The average cost for 19 years old is: $9747.91


- We can estimate **ins cost diff based on BMI**<br/>
We try not to include people with children because it increases cost

In [160]:
# average cost for bmi levels

bmi_levels = {'Below normal': 18.5, 'Normal': 25, 'Above Normal': 30}

bmi_below_cost = 0.0
bmi_norm_cost = 0.0
bmi_abovenorm_cost = 0.0
bmi_obes_cost = 0.0
bmi_below = 0
bmi_norm = 0
bmi_abovenorm = 0
bmi_obes = 0

for r in main_data:
    if r['smoker'] == 'no' and r['children'] == 0:
        if r['bmi'] < 18.5:
            bmi_below_cost += r['charges']
            bmi_below += 1
        elif 18.5 <= r['bmi'] < 25:
            bmi_norm_cost += r['charges']
            bmi_norm += 1
        elif 25 <= r['bmi'] < 30:
            bmi_abovenorm_cost += r['charges']
            bmi_abovenorm += 1           
        elif r['bmi'] >= 30:
            bmi_obes_cost += r['charges']
            bmi_obes += 1            
            
bmi_below_avcost = round(bmi_below_cost / bmi_below, 2)
bmi_norm_avcost = round(bmi_norm_cost / bmi_norm, 2)
bmi_abovenorm_avcost = round(bmi_abovenorm_cost / bmi_abovenorm, 2)
bmi_obes_avcost = round(bmi_obes_cost / bmi_obes, 2)

bmi_norm_diff = round(bmi_norm_avcost - bmi_below_avcost, 2)
print(f'The average diff for normal BMI vs below norm BMI is: ${bmi_norm_diff}')
bmi_abovenorm_diff = round(bmi_abovenorm_avcost - bmi_norm_avcost, 2)
print(f'The average diff for above normal BMI vs norm BMI is: ${bmi_abovenorm_diff}')
bmi_obes_diff = round(bmi_obes_avcost - bmi_abovenorm_avcost, 2)
print(f'The average diff for obesity BMI vs above norm BMI is: ${bmi_obes_diff}')

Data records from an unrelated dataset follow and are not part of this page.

/-- 2710h (Table 18-7). -/
def od2710 (sub : Nat) : Option Entry :=
  match sub with
  | 0 => some (eRO 1 0x27)
  | 1 => some (eRW 4 0x00808040 0xFFFFFFFE)
  | 2 => some (eRW 4 0x01000003)
  | 3 => some (eRO 6)
  | 4 => some (eRO 4)
  | 5 => some (eRO 4)
  | 6 => some (eRO 8)
  | 7 => some (eRO 4)
  | 8 => some (eRO 4)
  | 9 => some (eRW 4 196608)
  | 0x0A => some (eRW 4 19661)
  | 0x0B => some (eRW 4 10000)
  | 0x0C => some (eRO 8)
  | 0x0D => some (eRO 8)
  | 0x0E => some (eRO 2)
  | 0x0F => some (eRO 8)
  | 0x10 => some (eRO 2)
  | 0x27 => some (eWO 8)
  | _ =>
    if within sub 0x11 0x16 then some (eRW 4)
    else if within sub 0x17 0x1A then some (eRW 2 0x3FF 0xFFF)
    else if within sub 0x1B 0x1E then some (eRO 6)
    else if within sub 0x1F 0x23 then some (eRO 4)
    else if within sub 0x24 0x26 then some (eRC 4)
    else none

/-- 2720h (Table 18-2). -/
def od2720 (sub : Nat) : Option Entry :=
  if sub = 0 then some (eRO 1 0x4D)
  else if within sub 0x01 0x20 then some (eRWS 4 0 0x87FFFFF0)
  else if within sub 0x21 0x24 then some (eRWS 1 0 1)
  else if within sub 0x25 0x28 then some (eRO 4)
  else if sub = 0x2D then some (eRW 2 32)
  else if within sub 0x2E 0x4D then some (eRO 2 0xFFFF)
  else none

/-- 2730h (Tables 18-9 and 10-6). -/
def od2730 (sub : Nat) : Option Entry :=
  match sub with
  | 0 => some (eRO 1 0x19)
  | 1 => some (eRWS 2)
  | 2 => some (eRWS 2 256)
  | 3 => some (eRWS 4 65600)
  | 4 => some (eRWS 4 0 0x1FFF)
  | 5 => some (eRO 8)
  | 6 => some (eRO 1)
  | 7 => some (eRO 1)
  | 8 => some (eRC 4)
  | 9 => some (eRC 4)
  | 0x0A => some (eRC 4)
  | 0x0B => some (eRC 4)
  | 0x0C => some (eRO 1)
  | 0x10 => some (eRW 4 1 7)
  | 0x11 => some (eWO 1)
  | 0x12 => some (eRW 2 100)
  | 0x13 => some (eRW 4 1000000)
  | 0x14 => some (eRO 1)
  | 0x15 => some (eRO 8)
  | 0x16 => some (eRW 8)
  | 0x17 => some (eRW 1 0 0xF)
  | 0x18 => some (eRC 4)
  | 0x19 => some (eRC 4)
  | _ => none

/-- 2800h (Table 19-4). -/
def od2800 (sub : Nat) : Option Entry :=
  match sub with
  | 0 => some (eRO 1 8)
  | 1 => some (eRW 1)
  | 2 => some (eRO 1)
  | 3 => some (eRO 1)
  | 4 => some (eRW 1 3 3)
  | 5 => some (eRO 2)
  | 6 => some (eRO 2)
  | 7 => some (eRC 4)
  | 8 => some (eRO 1)
  | _ => none

/-- 2801h (Table 21-4). -/
def od2801 (sub : Nat) : Option Entry :=
  match sub with
  | 0 => some (eRO 1 8)
  | 1 => some (eRO 2)
  | 2 => some (eRO 2)
  | 3 => some (eRO 2)
  | 4 => some (eRO 2)
  | 5 => some (eRO 2)
  | 6 => some (eRC 2)
  | 7 => some (eRO 2)
  | 8 => some (eRC 4)
  | _ => none

/-- 2810h (Table 19-10). -/
def od2810 (sub : Nat) : Option Entry :=
  match sub with
  | 0 => some (eRO 1 0x0D)
  | 1 => some (eRO 1)
  | 2 => some (eWO 1)
  | 3 => some (eDom .wo)
  | 4 => some (eRO 1)
  | 5 => some (eRO 1)
  | 6 => some (eDom .ro)
  | 7 => some (eRO 4)
  | 8 => some (eRO 4)
  | 9 => some (eRO 4)
  | 0x0A => some (eRO 4)
  | 0x0B => some (eDom .wo)
  | 0x0C => some (eRO 4)
  | 0x0D => some (eRC 4)
  | _ => none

print(f'There are {bmi_below} people with BMI below normal. The average ins cost is: ${bmi_below_avcost}')
print(f'There are {bmi_norm} people with BMI in normal zone. The average ins cost is: ${bmi_norm_avcost}')
print(f'There are {bmi_abovenorm} people with BMI above normal. The average ins cost is: ${bmi_abovenorm_avcost}')
print(f'There are {bmi_obes} people with BMI in obesity zone. The average ins cost is: ${bmi_obes_avcost}')

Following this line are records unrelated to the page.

-- ==== Sys2Proof/Machine/Vectors.lean ====
section
/-! DEFINITION. The vector unit: descriptors, their checks, the operations, and the steps of a descriptor cycle by
cycle (05 R134 to R139, 04 R117 to R123). -/
namespace Sys2Proof.Machine

/-- Vector unit of core `c`. -/
def State.vec (s : State) (c : Nat) : VecUnit := tget (fun _ => {}) s.vectors c
/-- Replace it. -/
def State.setVec (s : State) (c : Nat) (x : VecUnit) : State := { s with vectors := tset (fun _ => {}) s.vectors c x }

/-! Descriptor fields (Table 5-4). -/

/-- Word `i` of a descriptor. -/
def Desc.w (d : Desc) (i : Nat) : Nat := d.ws.getD i 0
/-- Steps N. -/
def Desc.steps (d : Desc) : Nat := bits (d.w 0) 63 48 + 1
/-- OCV. -/
def Desc.ocv (d : Desc) : Bool := bit (d.w 0) 38
/-- DSK. -/
def Desc.dsk (d : Desc) : Nat := bits (d.w 0) 37 36
/-- Kinds of sources A, B, C (0, 1, 2). -/
def Desc.kind (d : Desc) (i : Nat) : Nat :=
  match i with
  | 0 => bits (d.w 0) 29 27
  | 1 => bits (d.w 0) 32 30
  | _ => bits (d.w 0) 35 33
/-- TBL. -/
def Desc.tbl (d : Desc) : Nat := bits (d.w 0) 19 18
/-- LFMT = FP32 lane pairs. -/
def Desc.wide (d : Desc) : Bool := bits (d.w 0) 17 16 == 1
/-- VOP. -/
def Desc.vop (d : Desc) : Nat := bits (d.w 0) 12 8
/-- OCONV. -/
def Desc.oconv (d : Desc) : Nat := bits (d.w 6) 63 32
/-- ICONV. -/
def Desc.iconv (d : Desc) : Nat := bits (d.w 6) 31 0
/-- TAG of a vector descriptor. -/
def Desc.vtag (d : Desc) : Nat := bits (d.w 7) 63 48
/-- Lane format. -/
def Desc.fmt (d : Desc) : Fmt := if d.wide then fp32 else bf16
/-- Lanes per step. -/
def Desc.lanes (d : Desc) : Nat := if d.wide then 256 else 512
/-- Bytes of a lane element. -/
def Desc.esize (d : Desc) : Nat := if d.wide then 4 else 2

/-- Number of sources of an operation (Table 5-5); none for reserved codes. -/
def vopSources (v : Nat) : Option Nat :=
  match v with
  | 0x00 => some 1
  | 0x01 => some 2
  | 0x02 => some 2
  | 0x03 => some 2
  | 0x04 => some 3
  | 0x05 => some 2
  | 0x06 => some 2
  | 0x07 => some 1
  | 0x08 => some 1
  | 0x09 => some 3
  | 0x0A => some 3
  | 0x0B => some 1
  | 0x0C => some 1
  | 0x0D => some 1
  | 0x10 => some 1
  | 0x11 => some 1
  | 0x12 => some 1
  | 0x13 => some 1
  | 0x14 => some 1
  | 0x15 => some 1
  | _ => none

/-- SSUM, SMAX, SMIN. -/
def isStepRed (v : Nat) : Bool := within v 0x10 0x12
/-- LSUM, LMAX, LMIN. -/
def isLaneRed (v : Nat) : Bool := within v 0x13 0x15

/-- ADDR and STR of a stream operand word. -/
def strAddr (w j : Nat) : Int := (bits w 19 0 : Int) + (j : Int) * sbits w 51 20

/-- Bytes that a converted group of `n` elements takes. -/
def cvBytes (w n : Nat) : Nat := (n * cvWidth w + 7) / 8

/-- Bytes that a step writes at the destination stream. -/
def Desc.outBytes (d : Desc) : Nat :=
  let n := if isLaneRed d.vop then 1 else d.lanes
  if d.ocv then cvBytes d.oconv n else n * d.esize

/-- Address of a step's destination: reductions over steps ignore STR; lane reductions advance by the lane element
(R134, R136, log 123). -/
def Desc.outAddr (d : Desc) (j : Nat) : Int :=
  if isStepRed d.vop then (bits (d.w 5) 19 0 : Int)
  else if isLaneRed d.vop then (bits (d.w 5) 19 0 : Int) + (j : Int) * (d.esize : Int)
  else strAddr (d.w 5) j

/-- Scale bytes of one step for an MX destination. -/
def Desc.scales (d : Desc) : Nat := d.lanes / 32

/-- A range of context bytes lies in one tile scratchpad's window. -/
def inOneTs (x : Ctx) (a : Int) (n : Nat) : Bool :=
  decide (0 ≤ a) &&
  (decide (a + n ≤ (x.tsRows * 256 : Nat)) ||
   (decide ((tsBytes : Int) ≤ a) && decide (a + n ≤ (tsBytes + x.tsRows * 256 : Nat))))

/-- Rows that an accumulator source reads at each step. -/
def Desc.accRowsOf (d : Desc) : Nat := if cvSfmt d.iconv = 2 ∨ cvSfmt d.iconv = 3 then 3 else 1
/-- Row of step `j` of an accumulator stream. -/
def Desc.accRow (d : Desc) (j : Nat) : Int := (bits (d.w 1) 10 1 : Int) + (j : Int) * sbits (d.w 1) 21 11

The average diff for normal BMI vs below norm BMI is: $671.1
The average diff for above normal BMI vs norm BMI is: $596.33
The average diff for obesity BMI vs above norm BMI is: $500.7
There are 9 people with BMI below normal. The average ins cost is: $6203.55
There are 74 people with BMI in normal zone. The average ins cost is: $6874.65
There are 136 people with BMI above normal. The average ins cost is: $7470.98
There are 240 people with BMI in obesity zone. The average ins cost is: $7971.68


- Just **averages for BMI and ins cost**

In [200]:
find_aver('bmi')
find_aver('cost')

The average BMI is 30.66
The average ins cost is $13270.42


We can see that average BMI is slightly in obesity area.

- Optional: Explore areas where the data may include **bias** and how that would impact potential use cases

There are not so many people with 4 or more children, so for example people with 5 children have lesser ins cost than people with 1 child. And people with 4 child have some kind of outlier.